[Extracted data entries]
▬▬▬▬▬▬
/-- A FREEZE in the full layout and a clear while frozen are ignored and recorded with code 0x0F0; freeze, thaw, clear, refill and reads of the
area act on the records as their rules say (log entries 119, 121, 122) (R465). -/
def Obligations.ScorebookRecords : Prop :=
  ∀ (t : Nat) (s : State),
    let v := s.tick t
    let frozen := s.rd F.SCB_STATUS_FROZEN 0
    let others (code : Nat) (s' : State) : Prop := ∀ c, c ≠ code → scbLine s' c = scbLine s c
    let cleared (r q : ScbRec) : Prop :=
      q = { ScbRec.empty with unlFirst := r.unlFirst, unlLast := r.unlLast, seq := if r = ScbRec.empty then 0 else (r.seq + 1) % 2 ^ 32 }
    (s.rd F.SCB_STATUS_LAYOUT 0 ≠ 1 → Completes (.scbFreeze t) s fun s' =>
      Sets [(F.SCB_CTL_FREEZE, 0, 1), (F.SCB_STATUS_FROZEN, 0, 1)] s s' ∧ s' = { v with fv := s'.fv }) ∧
    (s.rd F.SCB_STATUS_LAYOUT 0 = 1 → frozen ≠ 1 →
      let r := scbLine s 0x0F0
      let token := decide (Tab.get 0 s.scb.missing 0x0F0 < bitsAt (Tab.get rateDefault s.scb.rates 0x0F0) 16 8) &&
        bitsAt (Tab.get rateDefault s.scb.rates 0x0F0) 0 13 != 0
      Completes (.scbFreeze t) s fun s' =>
        let q := scbLine s' 0x0F0
        q.count = satAdd 32 r.count 1 ∧ q.min = min r.min 1 ∧ q.max = max r.max 1 ∧ (r.count ≠ 0 → q.first = r.first) ∧ others 0x0F0 s' ∧
        (token = true → q.supp = r.supp ∧ q.value = 1 ∧ q.last = v.scbBeat.1 ∧ q.hist = Tab.upd 0 r.hist 0 (fun n => satAdd 32 n 1) ∧
          Tab.get 0 s'.scb.missing 0x0F0 = Tab.get 0 s.scb.missing 0x0F0 + 1) ∧
        (token = false → q.supp = satAdd 32 r.supp 1 ∧ q.value = r.value ∧ q.last = r.last ∧ q.hist = r.hist ∧
          s'.scb.missing = s.scb.missing) ∧
        KeepsRegs [] s s' ∧ s' = { v with scb := s'.scb }) ∧
    (frozen = 1 →
      (s.scb.aside = [] →
        (Completes (.scbThaw t) s fun s' =>
          Sets [(F.SCB_STATUS_FROZEN, 0, 0), (F.SCB_CTL_FREEZE, 0, 0), (F.SCB_STATUS_ASIDE, 0, 0)] s s' ∧ s' = { v with fv := s'.fv }) ∧
        Completes (.scbAutoThaw t) s fun s' =>
          Sets [(F.SCB_STATUS_FROZEN, 0, 0), (F.SCB_CTL_FREEZE, 0, 0), (F.SCB_STATUS_ASIDE, 0, 0), (F.SCB_STATUS_AUTO_THAW, 0, 1)] s s' ∧
          s' = { v with fv := s'.fv }) ∧
      (∀ a : Aside, s.scb.aside = [a] → a.code < 0x400 → a.admitted = true →
        Completes (.scbThaw t) s fun s' =>
          (scbLine s' a.code).count = satAdd 32 (scbLine s a.code).count 1 ∧ (scbLine s' a.code).last = a.beat ∧ others a.code s' ∧
          s'.scb.aside = [] ∧ s'.rd F.SCB_STATUS_FROZEN 0 = 0) ∧
      (∀ c ∈ [Instr.scbClear t, .scbClearAll t],
        (s.scb.aside.length < 1023 → Completes c s fun s' =>
          s'.scb.recs = s.scb.recs ∧ ∃ a : Aside, a.code = 0x0F0 ∧ s'.scb.aside = s.scb.aside ++ [a]) ∧
        (1023 ≤ s.scb.aside.length → Completes c s fun s' =>
          ∃ a : Aside, a.code = 0x0F0 ∧ s'.scb.recs = (State.scbDrain (s.scb.aside ++ [a]) v).scb.recs))) ∧
    (frozen ≠ 1 →
      (∀ c ∈ [Instr.scbThaw t, .scbAutoThaw t], Completes c s fun s' => s' = v) ∧
      (Completes (.scbClear t) s fun s' =>
        let code := s.rd F.SCB_RATE_SEL_CODE 0
        cleared (scbLine s code) (scbLine s' code) ∧
        others code s' ∧ s' = { v with scb := { s.scb with recs := s'.scb.recs } }) ∧
      (Completes (.scbClearAll t) s fun s' =>
        (∀ c, cleared (scbLine s c) (scbLine s' c)) ∧
        s' = { v with scb := { s.scb with recs := s'.scb.recs } })) ∧
    (∀ code : BitVec 12,
      let rate := bitsAt (Tab.get rateDefault s.scb.rates code.toNat) 0 13
      let since := Tab.get (0, 0) s.scb.since code.toNat
      let missing := Tab.get 0 s.scb.missing code.toNat
      let gained := ((v.now - since.1) * rate + since.2) / 4000000000
      (missing = 0 → Completes (.bucketRefill t code) s fun s' => s' = v) ∧
      (missing ≠ 0 → Completes (.bucketRefill t code) s fun s' =>
        Tab.get 0 s'.scb.missing code.toNat = missing - gained ∧
        (gained < missing → Tab.get (0, 0) s'.scb.since code.toNat = (v.now, ((v.now - since.1) * rate + since.2) % 4000000000)) ∧
        s' = { v with scb := { s.scb with missing := s'.scb.missing, since := s'.scb.since } })) ∧
    (∀ code : Nat, s.rd F.SCB_STATUS_LAYOUT 0 = 0 → code < 1024 →
      let r := scbLine s code
      let reads (size off value : Nat) : Prop := Completes (.scbDataRead t size off) s fun s' =>
        s'.out = s.out ++ [.scb value] ∧
        Sets [(F.SCB_CURSOR_OFFSET, 0, s.rd F.SCB_CURSOR_OFFSET 0 + if off = 0 then 8 else 0)] s s' ∧ s' = { v with fv := s'.fv, out := s'.out }
      (s.rd F.SCB_CURSOR_OFFSET 0 = 64 + 96 * code → r.count < 2 ^ 32 → reads 4 4 r.count) ∧
      (s.rd F.SCB_CURSOR_OFFSET 0 = 64 + 96 * code + 8 → r.supp < 2 ^ 32 → reads 8 0 r.supp ∧ reads 4 0 r.supp ∧ reads 4 4 0) ∧
      (s.rd F.SCB_CURSOR_OFFSET 0 = 64 + 96 * code + 16 → r.first < 2 ^ 64 → reads 8 0 r.first)) ∧
    (s.rd F.SCB_STATUS_LAYOUT 0 = 0 → 64 + 96 * 1024 ≤ s.rd F.SCB_CURSOR_OFFSET 0 →
      ∀ size off : Nat, Completes (.scbDataRead t size off) s fun s' => s'.out = s.out ++ [.scb 0] ∧ KeepsRegs [] s s')

/-- A trigger starts a flush or the one after it, and a flush ends with its image in its slot or with FLUSH_FAIL (log entry 120) (R467, R468,
R471). -/
def Obligations.ScorebookFlushes : Prop :=
  ∀ (t : Nat) (s : State),
    let v := s.tick t
    (s.scb.flushing = none →
      (Completes (.flushRequest t) s fun s' =>
        Sets [(F.SCB_CTL_FLUSH, 0, 1), (F.SCB_STATUS_FLUSHING, 0, 1)] s s' ∧ s' = { v with fv := s'.fv, scb := { s.scb with flushing := some 4 } }) ∧
      (s.rd F.SCB_STATUS_FROZEN 0 ≠ 1 → s.scb.flushAt + 2400000000000 ≤ v.now →
        Completes (.flushTimer t) s fun s' =>
          Sets [(F.SCB_STATUS_FLUSHING, 0, 1)] s s' ∧ s' = { v with fv := s'.fv, scb := { s.scb with flushing := some 1 } }) ∧
      ∀ ok : Bool, Completes (.flushComplete t ok) s fun s' => s' = v) ∧
    ((s.rd F.SCB_STATUS_FROZEN 0 = 1 ∨ v.now < s.scb.flushAt + 2400000000000) → Completes (.flushTimer t) s fun s' => s' = v) ∧
    (∀ r : Nat, s.scb.flushing = some r →
      (Completes (.flushRequest t) s fun s' =>
        Sets [(F.SCB_CTL_FLUSH, 0, 1)] s s' ∧ s' = { v with fv := s'.fv, scb := { s.scb with flushAgain := some 4 } }) ∧
      (s.scb.flushAgain = none → s.scb.slot < 2 →
        let n := (s.rd F.SCB_STATUS_FLUSHES 0 + 1) % 2 ^ 32
        (∀ ok : Bool, ok = true ∨ (r = 3 ∧ s.rd F.PWR_HOLDUP_OK 0 = 1) →
          Completes (.flushComplete t ok) s fun s' =>
            Sets [(F.SCB_STATUS_FLUSHING, 0, 0), (F.SCB_STATUS_FLUSHES, 0, n), (F.SCB_FLUSH_INFO_REASON, 0, r % 8),
              (F.SCB_FLUSH_INFO_BEAT, 0, v.scbBeat.1 % 2 ^ 56), (F.SCB_CTL_FLUSH, 0, 0)] s s' ∧
            s'.scb.flash[s.scb.slot]? = some ⟨n, v.scbBeat.1, s.rd F.SCB_STATUS_LAYOUT 0, s.scb.recs, true⟩ ∧
            s'.scb.slot = 1 - s.scb.slot ∧ s'.scb.flushing = none ∧ s'.scb.flushAt = v.now ∧ s'.scb.recs = s.scb.recs ∧
            s' = { v with fv := s'.fv, scb := s'.scb }) ∧
        (¬(r = 3 ∧ s.rd F.PWR_HOLDUP_OK 0 = 1) →
          Completes (.flushComplete t false) s fun s' =>
            Sets [(F.SCB_STATUS_FLUSHING, 0, 0), (F.SCB_STATUS_FLUSH_FAIL, 0, 1), (F.SCB_CTL_FLUSH, 0, 0)] s s' ∧
            s'.scb.flash[1 - s.scb.slot]? = (s.scb.flash ++ List.replicate (2 - s.scb.flash.length) ScbImage.blank)[1 - s.scb.slot]? ∧
            s'.scb.slot = s.scb.slot ∧ s'.scb.flushing = none ∧ s' = { v with fv := s'.fv, scb := s'.scb })) ∧
      (∀ w : Nat, s.scb.flushAgain = some w →
        Completes (.flushComplete t true) s fun s' =>
          s'.rd F.SCB_STATUS_FLUSHING 0 = 1 ∧ s'.scb.flushing = some w ∧ s'.scb.flushAgain = none))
▬▬▬▬▬▬
**Problem description:** Starting with the first line of the entries, transcribe every line up to and including the one with "(frozen = 1 →".

**Response to this task:**
/-- A FREEZE in the full layout and a clear while frozen are ignored and recorded with code 0x0F0; freeze, thaw, clear, refill and reads of the
area act on the records as their rules say (log entries 119, 121, 122) (R465). -/
def Obligations.ScorebookRecords : Prop :=
  ∀ (t : Nat) (s : State),
    let v := s.tick t
    let frozen := s.rd F.SCB_STATUS_FROZEN 0
    let others (code : Nat) (s' : State) : Prop := ∀ c, c ≠ code → scbLine s' c = scbLine s c
    let cleared (r q : ScbRec) : Prop :=
      q = { ScbRec.empty with unlFirst := r.unlFirst, unlLast := r.unlLast, seq := if r = ScbRec.empty then 0 else (r.seq + 1) % 2 ^ 32 }
    (s.rd F.SCB_STATUS_LAYOUT 0 ≠ 1 → Completes (.scbFreeze t) s fun s' =>
      Sets [(F.SCB_CTL_FREEZE, 0, 1), (F.SCB_STATUS_FROZEN, 0, 1)] s s' ∧ s' = { v with fv := s'.fv }) ∧
    (s.rd F.SCB_STATUS_LAYOUT 0 = 1 → frozen ≠ 1 →
      let r := scbLine s 0x0F0
      let token := decide (Tab.get 0 s.scb.missing 0x0F0 < bitsAt (Tab.get rateDefault s.scb.rates 0x0F0) 16 8) &&
        bitsAt (Tab.get rateDefault s.scb.rates 0x0F0) 0 13 != 0
      Completes (.scbFreeze t) s fun s' =>
        let q := scbLine s' 0x0F0
        q.count = satAdd 32 r.count 1 ∧ q.min = min r.min 1 ∧ q.max = max r.max 1 ∧ (r.count ≠ 0 → q.first = r.first) ∧ others 0x0F0 s' ∧
        (token = true → q.supp = r.supp ∧ q.value = 1 ∧ q.last = v.scbBeat.1 ∧ q.hist = Tab.upd 0 r.hist 0 (fun n => satAdd 32 n 1) ∧
          Tab.get 0 s'.scb.missing 0x0F0 = Tab.get 0 s.scb.missing 0x0F0 + 1) ∧
        (token = false → q.supp = satAdd 32 r.supp 1 ∧ q.value = r.value ∧ q.last = r.last ∧ q.hist = r.hist ∧
          s'.scb.missing = s.scb.missing) ∧
        KeepsRegs [] s s' ∧ s' = { v with scb := s'.scb }) ∧
    (frozen = 1 →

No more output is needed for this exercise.